It has support for IPv4, IPv6 firewall settings and for ethernet bridges and a 
separation of runtime and permanent configuration options. It also provides an 
interface for services or applications to add ip*tables and ebtables rules 
directly. 


Development
-----------
To check out the source repository, you can use:

  git clone https://github.com/firewalld/firewalld.git

This will create a local copy of the repository.

Language Translations
---------------------
Firewalld uses GNU gettext for localization support. Translations can be done
using Fedora's Weblate instance [1]. Translations are periodically merged into
the main firewalld repository.

[1] https://translate.stg.fedoraproject.org/projects/firewalld/

Working With The Source Repository
----------------------------------
Install the following requirements or packages:

  desktop-file-utils: /usr/bin/desktop-file-install
  gettext
  intltool
  glib2: /usr/bin/glib-compile-schemas
  glib2-devel: /usr/share/aclocal/gsettings.m4
  systemd-units
  iptables
  ebtables
  ipset

For use with Python 3:

  python3-dbus
  python3-slip-dbus
  python3-decorator
  python3-gobject
  python3-nftables (nftables >= 0.9.3)

For use with Python 2:

  dbus-python
  python-slip-dbus (http://fedorahosted.org/python-slip)
  python-decorator
  pygobject3-base (non-cairo parts of pygobject3)
  python-nftables (nftables >= 0.9.3)

To be able to create man pages and documentation from docbook files:

  docbook-style-xsl
  libxslt

Use the usual autoconf/automake incantation to generate makefiles

  ./autogen.sh
  ./configure

You can use a specific python interpreter by passing the PYTHON variable. This
is also used by the testsuite.

  ./configure PYTHON=/path/to/python3

Use

  make

to create the documentation and to update the po files.

Use

  make check

to run the testsuite. Tests are run inside network namespaces and do not
interfere with the host's running firewalld. They can also be run in parallel
by passing flags to autotest.

  make check TESTSUITEFLAGS="-j4"

The testsuite also uses keywords to allow running a subset of tests that
exercise a specific area.
For example:

  make check TESTSUITEFLAGS="-k rich -j4"
   24: rich rules audit                                ok
   25: rich rules priority                             ok
   26: rich rules bad                                  ok
   53: rich rules audit                                ok
   23: rich rules good                                 ok
   55: rich rules bad                                  ok
   74: remove forward-port after reload                ok

You can get a list of tests and keywords

  make -C src/tests check TESTSUITEFLAGS="-l"

Or just the keywords

  make -C src/tests check TESTSUITEFLAGS="-l" \
    |awk '/^[[:space:]]*[[:digit:]]+/{getline; print $0}' \
    |tr ' ' '\n' |sort |uniq

There are integration tests. Currently this includes NetworkManager. These may
be _destructive_ to the host. Run them in a disposable VM or container.
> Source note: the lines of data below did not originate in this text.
/-- The date that the command gave (R408). -/
def State.extDate (s : State) : Word :=
  BitVec.ofNat 32 (((s.host.outst.find? (fun o => o.opcode == 0x0E01)).map (fun o => o.obj)).getD 0)

/-- An assignment in force, and in the record of the Mire (R410). -/
def State.assigned (s : State) (v i : Int) (d : Word) : State :=
  let t := s.assign v i d 1
  if t.rst.mireUp then { t with sto := { t.sto with sysRef := some (v, i, d) } } else t

/-- The answer of a run that assigns (R409). -/
def State.extAnswer (s : State) (v i : Int) (d : Word) : Answer :=
  { status := stOk
    result := leBytes 8 (BitVec.ofInt 64 v).toNat ++ leBytes 4 (w32 i).toNat ++ leBytes 8 s.mt.mt.toNat ++
      leBytes 4 d.toNat }

/-- What the judgement of a run does (R409, R425). -/
def State.extTakes (s : State) (r : ExtRun) (e : ExtCal) : State :=
  let arbs := s.extArbs 0 (e.selfCal.take 4)
  let t := arbs.1
  let v := meanOf (extRef r e)
  let i := if r.rs = 0 then t.cal.iCal else meanOf (extCurrent r e)
  let cause := if arbs.2 = 0 then extCause r e else arbs.2
  if cause != 0 then t.extFailed cause 5
  else if t.refCause r.refD v i != 0 then t.extFailed (t.refCause r.refD v i) 4
  else
    let t := t.assigned v i s.extDate
    t.complete (fun o => o.opcode == 0x0E01) (t.extAnswer v i s.extDate)

/-- The end of the run: the arbiters that waited start, the partner is told. -/
def State.extOver (s u : State) : State :=
  (State.tellBusy s (u.modCalib (fun y => { y with ext := none })).arbNext).raise 0x92A

theorem exec_calExtEnd (hm : s.rst.mgmtUp = true ∧ s.cal.ext = some r) :
    exec (.calExtEnd e) s = .next (State.done s (s.extOver (s.extTakes r e))) := by
  obtain ⟨hm, hx⟩ := hm
  show execCalExtEnd e s = _
  rw [execCalExtEnd]
  simp only [hx, hm]
  rfl

theorem exec_calExtEnd_none (h : s.rst.mgmtUp = false ∨ s.cal.ext = none) :
    exec (.calExtEnd e) s = .next (State.done s s) := by
  show execCalExtEnd e s = _
  rw [execCalExtEnd]
  cases hx : s.cal.ext with
  | none => rfl
  | some r =>
    have hm : s.rst.mgmtUp = false := h.resolve_right (by simp [hx])
    simp only [hm]
    rfl

/-- The block once the run is over. -/
def Cal.extOver (c : Cal) : Cal :=
  { c with
    ext := none, arbRun := c.arbRun ||| (c.arbWait &&& ~~~(c.arbWait &&& c.slotRun))
    arbWait := 0#4 ||| (c.arbWait &&& c.slotRun) }

theorem extOver_cal : (s.extOver u).cal = u.cal.extOver := by
  rw [State.extOver, raise_cal, tellBusy_cal]
  rfl

theorem extOver_spares (hl : .cal ∈ l) : Spares l u (s.extOver u) :=
  ((spares_cal hl).trans ((spares_cal hl).trans (spares_cal hl))).trans
    ((tellBusy_spares _ s).trans (.of_quiet (raise_quiet _ _)))

theorem wait_spares_slots (w m : BitVec 4) : w &&& ~~~(w &&& m) = w &&& ~~~m := by
  rw [BitVec.not_and, BitVec.and_or_distrib_left, BitVec.and_not_self]
  exact BitVec.zero_or

/-- The arbiters that waited start, but those that a slot uses. -/
theorem extOver_arbs (c : Cal) : c.extOver.ext = none ∧ c.extOver.arbWait = c.arbWait &&& c.slotRun ∧
    c.extOver.arbRun = c.arbRun ||| (c.arbWait &&& ~~~c.slotRun) := by
  refine ⟨rfl, BitVec.zero_or, ?_⟩
  rw [Cal.extOver, wait_spares_slots]

theorem refCause_congr (h : t.cal.refSrc = s.cal.refSrc ∧ t.cal.vRef = s.cal.vRef ∧ t.cal.iCal = s.cal.iCal) (d : Nat) :
    t.refCause d v i = s.refCause d v i := by
  obtain ⟨h1, h2, h3⟩ := h
  rw [State.refCause, h1, h2, h3, State.refCause]

/-- The state once the arbiters have taken their outcomes. -/
def State.extArb (s : State) (e : ExtCal) : State := (s.extArbs 0 (e.selfCal.take 4)).1

theorem extArb_took : s.cal.Took (s.extArb e).cal 0 (e.selfCal.take 4) := by
  rw [State.extArb, extArbs_cal]
  exact arbsOutcome_took _ _ _

theorem extArb_spares (hl : .cal ∈ l) : Spares l s (s.extArb e) := extArbs_spares hl _ _ _

theorem extArb_ref : (s.extArb e).cal.refSrc = s.cal.refSrc ∧ (s.extArb e).cal.vRef = s.cal.vRef ∧
    (s.extArb e).cal.iCal = s.cal.iCal := by
  rw [extArb_took.rest]
  exact ⟨rfl, rfl, rfl⟩

/-- The current of the run: the assigned one where no resistor is used. -/
def Cal.extI (c : Cal) (r : ExtRun) (e : ExtCal) : Int := if r.rs = 0 then c.iCal else meanOf (extCurrent r e)

theorem extTakes_eq : s.extTakes r e =
    (if (if (s.extArbs 0 (e.selfCal.take 4)).2 = 0 then extCause r e else (s.extArbs 0 (e.selfCal.take 4)).2) != 0 then
      (s.extArb e).extFailed
        (if (s.extArbs 0 (e.selfCal.take 4)).2 = 0 then extCause r e else (s.extArbs 0 (e.selfCal.take 4)).2) 5
    else if (s.extArb e).refCause r.refD (meanOf (extRef r e)) ((s.extArb e).cal.extI r e) != 0 then
      (s.extArb e).extFailed ((s.extArb e).refCause r.refD (meanOf (extRef r e)) ((s.extArb e).cal.extI r e)) 4
    else ((s.extArb e).assigned (meanOf (extRef r e)) ((s.extArb e).cal.extI r e) s.extDate).complete
      (fun o => o.opcode == 0x0E01) (((s.extArb e).assigned (meanOf (extRef r e)) ((s.extArb e).cal.extI r e)
        s.extDate).extAnswer (meanOf (extRef r e)) ((s.extArb e).cal.extI r e) s.extDate)) := rfl

theorem extI_extArb : (s.extArb e).cal.extI r e = s.cal.extI r e := by
  rw [Cal.extI, Cal.extI, extArb_ref.2.2]

/-- The cause that steps 1 to 5 find: the first of the arbiters', else that of the readings. -/
theorem extCause_steps (s : State) (r : ExtRun) (e : ExtCal) :
    (if (s.extArbs 0 (e.selfCal.take 4)).2 = 0 then extCause r e else (s.extArbs 0 (e.selfCal.take 4)).2) =
      ((s.cal.causes 0 (e.selfCal.take 4)).find? (fun j => j != 0)).getD (extCause r e) := by
  rw [extArbs_cause]
  cases hf : (s.cal.causes 0 (e.selfCal.take 4)).find? (fun j => j != 0) with
  | none => rfl
  | some j =>
    have hj : j ≠ 0 := by simpa using List.find?_some hf
    exact if_neg hj

theorem extJudged_of_steps {d : Nat} (h : (((s.cal.causes 0 (e.selfCal.take 4)).find? (fun j => j != 0)).getD
    (extCause r e)) = d) (hd : d ≠ 0) : s.extJudged r e v i = d := by
  rw [State.extJudged]
  cases hf : (s.cal.causes 0 (e.selfCal.take 4)).find? (fun j => j != 0) with
  | none =>
    rw [hf, Option.getD_none] at h
    rw [Option.getD_none, h, if_pos hd]
  | some j => rwa [hf] at h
    make check-integration

There is also a check-container target that will run the testsuite inside
various podman/docker containers. This is useful for coverage of multiple
distributions. It also runs tests that may be destructive to the host such as
integration tests.

  make check-container TESTSUITEFLAGS="-j4"

OCI Container Image
-------------------
As part of the `dist` build target an OCI container image is generated. This is
distributed alongside the normal release tarball. It can be used to run
firewalld from a container. The containerized firewalld will _not_ integrate
with the host (e.g. podman, libvirt, NetworkManager).

To manually load the container image into your environment:
        
  # podman load -i .../path/to/firewalld-oci-<ver>.tar

To fetch the image from quay.io:

  # podman pull quay.io/firewalld/firewalld:<ver>

where <ver> is optional. latest will be used if omitted.
                  
To start the daemon/container:
                          
  # podman run -d --network host --privileged \
                  --name my-firewalld firewalld

Firewalld's configuration will live inside the container. Therefore
users may want to occasionally `podman commit` the image.
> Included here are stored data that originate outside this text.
-- ==== Sys2Proof/Machine/Flags.lean ====
section
/-!
DEFINITION. The fields of STATUS (10_state.md R25), the only flags of the block (R55).
-/

namespace Sys2Proof.Machine

/-- The number of an error code (R340). -/
def codeNumber : Code → Nat
  | .success => 0
  | .generic => 1
  | .readError => 2
  | .unsupportedFile => 3
  | .fileCorrupted => 4

/-- STATUS at a start: `BUSY <- 1, DONE <- 0, ERR <- 0` (R25). -/
def statusBusy : Word := 1

/-- STATUS at an end: `BUSY <- 0, DONE <- 1, ERR <- code` (R25). -/
def statusDone (c : Code) : Word := BitVec.ofNat 32 (2 + 256 * codeNumber c)

/-- STATUS.BUSY, bit 0. -/
def busy (s : State) : Bool := s.status.getLsbD 0

/-- STATUS.DONE, bit 1. -/
def done (s : State) : Bool := s.status.getLsbD 1

/-- STATUS.ERR, bits 10:8. -/
def errField (s : State) : BitVec 3 := s.status.extractLsb' 8 3

end Sys2Proof.Machine
end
Using firewalld's CLI should be done via podman exec after the
daemon/container has been started:

  # podman exec my-firewalld firewall-cmd ...
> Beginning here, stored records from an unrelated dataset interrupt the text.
-- ==== Sys2Proof/Safety.lean ====
section
/-!
DEFINITION. The terms in which the claims speak: what memory holds, when a command or a token is ready to run, what
a run may write, and the invariant of the machine.
-/

namespace Sys2Proof.Machine

/-! ### What memory holds -/

/-- `n` bytes of memory from address `a` on. -/
def Memory.bytesAt (m : Memory) (a n : Nat) : List Byte := (List.range n).map (fun i => m.read (a + i))

/-- The canonical pixel `(x, y)` that bus memory holds (R78). -/
def pixelAt (s : State) (x y : Nat) : Pixel := wordFromBytes (s.mem.bytesAt (pixAddr s x y) 4)

/-- The next `n` bytes of the source. -/
def srcBytes (s : State) (n : Nat) : List Byte := s.mem.bytesAt (srcBase s + srcOff s) n

/-- Byte address `a` is one of the four bytes of pixel `(x, y)`. -/
def inPixel (s : State) (x y a : Nat) : Prop := pixAddr s x y ≤ a ∧ a < pixAddr s x y + 4

/-- No byte outside the pixels `hit` of the image of `s` differs in `t`. -/
def untouched (s t : State) (hit : Nat → Nat → Prop) : Prop :=
  ∀ a, (∀ x y, x < width s → y < height s → hit x y → ¬ inPixel s x y a) → t.mem.read a = s.mem.read a

/-- The pixels `hit` of the image of `s` hold `value` in `t`, and no other byte differs. -/
def painted (s t : State) (hit : Nat → Nat → Prop) (value : Nat → Nat → Pixel) : Prop :=
  (∀ x y, x < width s → y < height s → hit x y → pixelAt t x y = value x y) ∧ untouched s t hit

/-- No byte outside the first `WIDTH*HEIGHT*4` bytes of PIX differs. -/
def onlyImage (s t : State) : Prop := untouched s t (fun _ _ => True)

/-- The bytes `bs` stand in `t` at `OUT_BASE` and on, and no other byte differs from `s`. -/
def outputIs (s t : State) (bs : List Byte) : Prop :=
  (∀ i, i < bs.length → t.mem.read (outBase s + i) = bs.getD i 0) ∧
  ∀ a, a < outBase s ∨ outBase s + bs.length ≤ a → t.mem.read a = s.mem.read a

/-! ### When a command or a token is ready to run -/

/-- Every gate of the command passes (R143), its regions are disjoint (R86) and none is on a device (R85). -/
def ready (op : Op) (arg : Byte) (s : State) : Prop := check op arg s = none ∧ regionsRefusal op s = none

/-- The source region is well formed (R71). -/
def sourceFits (s : State) : Prop := srcBase s + srcLen s ≤ 2 ^ Config.addrBits

/-- The image lies on the bus (R71). -/
def imageFits (s : State) : Prop := pixBase s + width s * height s * 4 ≤ 2 ^ Config.addrBits

/-- The gates that a command with a SRC region shares: the region is well formed and SRC_POS within it (R143, gates 3 and
4). -/
def sourceReady (s : State) : Prop := sourceFits s ∧ srcOff s ≤ srcLen s

/-- The gates that a command with a PIX region shares: the region is well formed and holds the image (R143, gates 3 and
5). -/
def imageReady (s : State) : Prop :=
  pixBase s + pixCap s ≤ 2 ^ Config.addrBits ∧ width s * height s * 4 ≤ pixCap s

/-- `n` more bytes of the source are there (R76). -/
def sourceHolds (s : State) (n : Nat) : Prop := srcOff s + n ≤ srcLen s

/-- The palette entry that a BMP index resolves to (R294). -/
def bmpEntry (s : State) (i : Nat) : Nat := if i < palEntries s then i else 0

/-- The pixel of a BMP index, when its entry is written. -/
def bmpColor (s : State) (i : Nat) : Pixel := (cellGet? s.pal (bmpEntry s i)).getD 0

/-- The pixels of the image that `n` indices placed from the cursor on fall on (R182). -/
def underCursor (s : State) (n : Nat) (x y : Nat) : Prop :=
  s.x.toInt ≤ x ∧ (x : Int) < s.x.toInt + n ∧ (y : Int) = s.y.toInt

/-- Which of the indices placed from the cursor on falls on column `x`. -/
def cursorStep (s : State) (x : Nat) : Nat := ((x : Int) - s.x.toInt).toNat

/-- Every palette entry that `n` indices placed from the cursor on look up is written (R57). -/
def indicesWritten (s : State) (n : Nat) (index : Nat → Nat) : Prop :=
  ∀ x y, x < width s → y < height s → underCursor s n x y →
    (cellGet? s.pal (bmpEntry s (index (cursorStep s x)))).isSome = true

/-- The canonical position of the `k`-th decoded TGA pixel (R252). -/
def tgaPlace (s : State) (k : Nat) : Nat × Nat := tgaMap s (k % width s) (k / width s)

/-- Canonical position `(x, y)` is that of one of the `n` decoded TGA pixels from the `k`-th on. -/
def tgaPlaced (s : State) (k n : Nat) (x y : Nat) : Prop := ∃ j, j < n ∧ tgaPlace s (k + j) = (x, y)

/-- Sample `j` of the samples that start at SRC_POS (R123). -/
def tgaSampleBytes (s : State) (j : Nat) : List Byte :=
  s.mem.bytesAt (srcBase s + srcOff s + j * sampleSize s) (sampleSize s)

/-- `s` with LINE as `data` and zeros up to the stride: the line a scanline's assembly reads (R241, R242). -/
def withLine (s : State) (data : List Byte) : State :=
  { s with line := data ++ List.replicate (pcxStride s - data.length) 0 }

/-- The byte at a source offset (R75). -/
def sourceByte (s : State) (off : Nat) : Byte := s.mem.read (srcBase s + off)

/-- The offset of the VGA trailer that `FindVGA` finds (R306). -/
def vgaTrailer (s : State) : Option Nat :=
  if srcOff s + 769 ≤ srcLen s ∧ sourceByte s (srcOff s) = 0x0C then some (srcOff s)
  else if 769 ≤ srcLen s ∧ sourceByte s (srcLen s - 769) = 0x0C then some (srcLen s - 769)
  else none

/-- Entry `i` of the VGA trailer at offset `t` (R306). -/
def vgaEntry (s : State) (t i : Nat) : Pixel :=
  bgra (sourceByte s (t + 1 + 3 * i + 2)) (sourceByte s (t + 1 + 3 * i + 1)) (sourceByte s (t + 1 + 3 * i)) 255

/-- The pixel of the scratch index `i` after the second pass (R307). -/
def vgaPixel (s : State) (i : Byte) : Pixel :=
  match vgaTrailer s with
  | some off => vgaEntry s off i.toNat
  | none => if palInfo s = 2 then bgra i i i 255 else opaqueBlack

/-- Palette entry `i` after the second pass (R306, R307). -/
def vgaPalette (s : State) (i : Nat) : Option Pixel :=
  match vgaTrailer s with
  | some off => if i < 256 then some (vgaEntry s off i) else cellGet? s.pal i
  | none => cellGet? s.pal i

/-- PAL_COUNT after the second pass (R306). -/
def vgaCount (s : State) : Word := if (vgaTrailer s).isSome = true then 256 else s.palCount

/-- An engine lookup or conversion that gives the pixel `p` and changes nothing. -/
def gives (m : Eng Pixel) (s : State) (p : Pixel) : Prop := m s = .ok p s

/-- Of the pixels `0 .. n-1` that `pixel` converts in turn, the first that needs an unwritten palette entry needs entry
`j` (R57). -/
def firstUnwritten (s : State) (n : Nat) (pixel : Nat → Eng Pixel) (j : Nat) : Prop :=
  ∃ k, k < n ∧ pixel k s = .error (.fault (.unwrittenPaletteEntry j s.history)) s ∧
    ∀ i, i < k → ∃ p, gives (pixel i) s p

/-- What a token that places indices looks up for its `k`-th one: nothing when it falls outside the image (R182). -/
def cursorPixel (s : State) (index : Nat → Nat) (k : Nat) : Eng Pixel :=
  if inImage s (s.x.toInt + k) s.y.toInt = true then lookupBmp (index k) else pure 0

/-- A step from `s` that stops at the unwritten palette entry `j`, whatever it did on the bus before (R57). -/
def stopsUnwritten (s : State) (j : Nat) (o : Host.Outcome State Fault Refusal) : Prop :=
  ∃ evs, o = .fault (.unwrittenPaletteEntry j (evs ++ s.history))

/-- The command of an instruction and its argument. -/
def argOf : Instr → Byte
  | .palLoad arg => arg
  | _ => 0

/-- The bus events of reading the next `n` bytes of the source, one at a time and newest first (R73, R75). -/
def sourceReads (s : State) (n : Nat) : List BusEvent :=
  ((List.range n).map fun i => ⟨.read, srcBase s + (srcOff s + i), sourceByte s (srcOff s + i)⟩).reverse

/-- `s` after a fetch of `n` source bytes, its reads recorded. -/
def afterFetch (s : State) (n : Nat) : State :=
  { s with srcPos := s.srcPos + BitVec.ofNat 32 n, history := sourceReads s n ++ s.history }

/-- `s` where its command has ended with `code` (R145, last line). -/
def ended (s : State) (code : Code) : State := { s with status := statusDone code, phase := .idle }

/-- `s` where a BMP RLE decode has ended with `code` (R145, R194). -/
def rleEnded (s : State) (code : Code) : State :=
  ended { s with curX := s.x.setWidth 32, curY := s.y.setWidth 32 } code

/-- `s` where a TGA decode of `k` pixels has ended with the error `code` (R145). -/
def tgaEnded (s : State) (k : Nat) (code : Code) : State :=
  ended { s with pixK := k, pixDone := BitVec.ofNat 32 k } code

/-- A register that the host writes and reads back, and nothing else follows a write of it (R21, R22). -/
def plainRegister (r : Reg) : Bool :=
  !([.ctrl, .status, .outLen, .palData, .curX, .curY, .pixDone, .resultDepth].contains r)

/-- A register that only the engine writes (R22). -/
def readOnlyRegister (r : Reg) : Bool := [.status, .outLen, .curX, .curY, .pixDone, .resultDepth].contains r

/-! ### What the encoders produce -/

/-- The pixels of canonical row `y`, left to right. -/
def imageRow (s : State) (y : Nat) : List Pixel := (List.range (width s)).map (fun x => pixelAt s x y)

/-- The bytes BMP_ENCODE emits for canonical row `y` (R220, R222, R223). -/
def bmpRowOutput (s : State) (y : Nat) : List Byte :=
  if encRle s then encodeRow8 (width s) ((imageRow s y).map luma) ++ [0, 0]
  else (imageRow s y).flatMap (packAt (outDepth s)) ++
    List.replicate (bmpStride (width s) (outDepth s) - width s * outDepth s / 8) 0

/-- The bytes TGA_ENCODE emits for canonical row `y` (R261, R262). -/
def tgaRowOutput (s : State) (y : Nat) : List Byte :=
  if encRle s then encodeRowTga (width s) ((imageRow s y).map (tgaPack (outDepth s)))
  else (imageRow s y).flatMap (tgaPack (outDepth s))

/-- Rows from the bottom up (R128, R129). -/
def bottomUp (s : State) (row : Nat → List Byte) : List Byte :=
  (List.range (height s)).flatMap (fun i => row (height s - 1 - i))

/-- The output of BMP_ENCODE (R220). -/
def bmpOutput (s : State) : List Byte :=
  bottomUp s (bmpRowOutput s) ++ (if encRle s then [0, 1] else [])

/-- The output of TGA_ENCODE (R260). -/
def tgaOutput (s : State) : List Byte := bottomUp s (tgaRowOutput s)

/-- What an RLE8 stream says of one row: the index bytes up to its EOL or EOB, and the bytes after that token. A
DELTA, or a token cut off, has no such reading. -/
def expandRow8 : Nat → List Byte → Option (List Byte × List Byte)
  | 0, _ => none
  | fuel + 1, b0 :: b1 :: rest =>
    match decodeRle8 b0 b1 with
    | .eolRle8 | .eobRle8 => some ([], rest)
    | .run8 c v => (expandRow8 fuel rest).map (fun r => (List.replicate c.toNat v ++ r.1, r.2))
    | .abs8 n =>
      if rest.length < evenUp n.toNat then none
      else (expandRow8 fuel (rest.drop (evenUp n.toNat))).map (fun r => (rest.take n.toNat ++ r.1, r.2))
    | _ => none
  | _ + 1, _ => none

/-- The samples of `size` bytes that a TGA packet stream says, up to its end. -/
def expandTga (size : Nat) : Nat → List Byte → Option (List (List Byte))
  | _, [] => some []
  | 0, _ => none
  | fuel + 1, h :: rest =>
    match decodeTga h with
    | .tgaRun n =>
      if rest.length < size then none
      else (expandTga size fuel (rest.drop size)).map (fun r => List.replicate (n.toNat + 1) (rest.take size) ++ r)
    | .tgaRaw n =>
      if rest.length < (n.toNat + 1) * size then none
      else (expandTga size fuel (rest.drop ((n.toNat + 1) * size))).map
        (fun r => (List.range (n.toNat + 1)).map (chunk rest size) ++ r)
    | _ => none

/-! ### The invariant -/

/-- The values STATUS can hold: after reset, while busy, and at an end with each code (R25). -/
def legalStatus (w : Word) : Prop := w = 0 ∨ w = statusBusy ∨ ∃ c, w = statusDone c

/-- The reserved bits of the registers are 0 (R21). -/
def reservedZero (s : State) : Prop := ∀ r, regRaw r s &&& regMask r = regRaw r s

/-- The command whose tokens a phase runs. -/
def phaseOp : Phase → Option Op
  | .idle | .start => none
  | .rle8 => some .bmpDecodeRle8
  | .rle4 => some .bmpDecodeRle4
  | .tga => some .tgaDecodeRle
  | .pcx => some .pcxDecode

/-- What holds of the machine while the tokens of command `op` run: CMD still selects it (R49), it is ready, and its
counters are in range. -/
structure Running (op : Op) (s : State) : Prop where
  selected : ∃ i, decodeCommand s.csr.cmd = .ok i ∧ opOf i = op
  ready : ready op 0 s
  pixels : op = .tgaDecodeRle → s.pixK ≤ pixelTotal s
  rows : op = .pcxDecode → s.row < height s
  lineLength : op = .pcxDecode → s.line.length ≤ pcxStride s
  memory : s.mem = s.memStart.replay s.history.reverse
  writes : ∀ e ∈ s.history, e.kind = .write → inRegion e.addr (pixRegion s) = true

/-- The invariant of the machine: its storage is in canonical form, STATUS holds a value of R25 whose BUSY bit says
whether a command runs, reserved bits read 0, and a running command is as `Running` says. -/
structure Inv (s : State) : Prop where
  memory : s.mem.wf = true
  memoryAtStart : s.memStart.wf = true
  palette : s.pal.wf = true
  status : legalStatus s.status
  busyPhase : busy s = true ↔ s.phase ≠ .idle
  reserved : reservedZero s
  atStart : s.phase = .start → s.history = [] ∧ s.mem = s.memStart
  running : ∀ op, phaseOp s.phase = some op → Running op s

end Sys2Proof.Machine
end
### Container Integration with Host

The same container image can be used to integrate with the host's running
NetworkManager, podman, libvirt, etc. This requires the host to have a dbus
policy for firewalld.

A dbus policy can be obtained from the firewalld source code tree at location
`config/FirewallD.conf`.

  # cp config/FirewallD.conf /usr/share/dbus-1/system.d/FirewallD.conf

Once the dbus policy is in place the container could be started as such:

  # podman run -d -v /run/dbus/system_bus_socket:/run/dbus/system_bus_socket \
                  --network host --privileged \
                  --name my-firewalld firewalld \
                  firewalld --nofork --nopid

The only addition are: volume mount, explicit CMD.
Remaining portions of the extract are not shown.